Levantamento da Real Time ouviu 2.000 pessoas entre os dias 29 e 30 de maio

Pesquisa divulgada nesta segunda-feira (1º) pelo Instituto Real Time Big Data mostra o presidente Luiz Inácio Lula da Silva (PT) na liderança das intenções de voto para o primeiro turno das eleições presidenciais de 2026 em todos os cenários testados. A pesquisa foi feita após a revelação do áudio de Flávio Bolsonaro a Daniel Vorcaro e da classificação do CV e do PCC como terroristas pelos EUA.

No principal cenário avaliado, Lula aparece com 38% das intenções de voto, seguido por Flávio Bolsonaro (PL), com 31%. Na sequência estão Renan Santos (Missão) e Ronaldo Caiado (PSD), ambos com 6%, Romeu Zema (Novo), com 4%, Aécio Neves (PSDB) e Joaquim Barbosa (DC), com 3% cada, e Augusto Cury (Avante), com 1%.

Outros candidatos somados alcançam 1% das intenções de voto. Brancos e nulos representam 3%, enquanto 4% dos entrevistados disseram não saber ou preferiram não responder.

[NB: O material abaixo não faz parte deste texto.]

-- ==== Sys2Proof/Machine/Units.lean ====
section
/-! DEFINITION. The state of each unit of the device, as plain data: groups and their splits, cores, clusters, homes, jobs and their objects, engines, peers. Every field names the rule that gives it. -/

namespace Sys2Proof.Machine

/-- The codes of R362. -/
inductive ExcCode where
  | illegalInstruction | illegalTarget | unheldRegister | transientLost | divergenceOverflow | mergeMismatch
  | breakpoint | software | readOnlyControl | lockLimit | lockOrder | lockState | holdLimit | divergentBarrier
  | unreservedTile | staleness | versionRing
  | address | alignment | windowBound | replayable | translationFatal | pageAttribute | versionSpan
  | boundaryCrossing | peerRange | invalidShape | shapeRecord | matrixDescriptor | operandDescriptor
  | collectiveArgument | hutchCommand | poisonedData
  deriving DecidableEq, Repr, Inhabited

/-- A trap or fault with what its record needs (R364). -/
structure Exc where
  code : ExcCode
  lane : Option Nat
  info : DWord
  deriving DecidableEq, Repr, Inhabited

/-- The writes of one instruction's result: vector cells (32 × register + lane), scalars, and predicate bits (number, lanes, values) (R70, R83). -/
structure RegWrites where
  vs : List (Nat × Word)
  ss : List (Nat × DWord)
  ps : List (Nat × Mask × Mask)
  deriving DecidableEq, Repr, Inhabited

/-- Kinds of entry into a clause (R451). -/
inductive EntryKind where
  | branch | fallThrough | resumed
  deriving DecidableEq, Repr, Inhabited

/-- An open region: its entry, live-ins and `rs.ctr` at entry (R125, R128, R93). -/
structure Region where
  clause : DWord
  index : Nat
  longs : Nat
  whole : Bool
  vmask : BitVec 32
  smask : BitVec 32
  xmask : BitVec 6
  pmask : BitVec 8
  rsCtr : DWord
  since : Nat
  deriving DecidableEq, Repr, Inhabited

/-- Why a split's last attempt to issue did not issue (R51, R108, R109). `long` is a wait on an operation of the group that sets a clause flag, `table` one on an entry of the core's transaction table (R355). -/
inductive Stall where
  | long | table | other
  deriving DecidableEq, Repr, Inhabited

/-- A split (R36): its place in a clause (R101), the clause as it was checked on entry (R122), mask, region, bypass (R78), merge stack (R183). `entry` is the kind of entry still to be checked; `rest` holds the lanes still to issue of an instruction that issues once for each peer (R278). -/
structure Split where
  pc : DWord
  index : Nat
  entry : Option EntryKind
  code : List Word
  word : Nat
  longs : Nat
  mask : Mask
  region : Region
  bypass : List RegWrites
  merges : List DWord
  mergeWait : Bool
  waitSince : Nat
  stall : Option Stall
  noMatch : Bool
  waitOver : Bool
  rest : Option Mask
  gone : Bool
  deriving DecidableEq, Repr, Inhabited

/-- Where an instruction stands: split, clause, index, active lanes (R364), and its word in the clause; 0 is the header (R42). -/
structure Site where
  split : Nat
  pc : DWord
  index : Nat
  lanes : Mask
  word : Nat := 0
  deriving DecidableEq, Repr, Inhabited

/-- A shape register's snapshot: the record's address, 64 header bytes and the boundary table (R70, R310). -/
structure Snapshot where
  addr : DWord
  header : List Byte
  table : List Nat
  deriving DecidableEq, Repr, Inhabited

/-- A lane of a store: global address, physical address, the page where it is a replicated one (R222), bytes (R207). -/
structure LaneStore where
  lane : Nat
  va : DWord
  pa : Nat
  page : Option Nat
  data : List Byte
  deriving DecidableEq, Repr, Inhabited

/-- A store instruction of the store buffer (R207): its operation, size, lanes, and, once sent, the home numbers its lanes wait for: 4 × the issuing die + the home die, and the number. -/
structure StoreEntry where
  op : Nat
  size : Nat
  lanes : List LaneStore
  marks : List (Nat × Nat)
  deriving DecidableEq, Repr, Inhabited

/-- A cached translation (R369 to R372): job, first address, size, frame, attribute byte, permissions. -/
structure Leaf where
  base : Nat
  size : Nat
  addr : Nat
  frame : Option Nat
  attr : BitVec 8
  r : Bool
  w : Bool
  x : Bool
  deriving DecidableEq, Repr, Inhabited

Na simulação de segundo turno, o presidente Lula aparece com 45% das intenções de voto, contra 40% de Flávio Bolsonaro. Brancos e nulos somam 8% e 7% não sabem ou não responderam. Comparado ao último levantamento do mesmo instituto, Lula subiu dois pontos e Flávio Bolsonaro perdeu quatro.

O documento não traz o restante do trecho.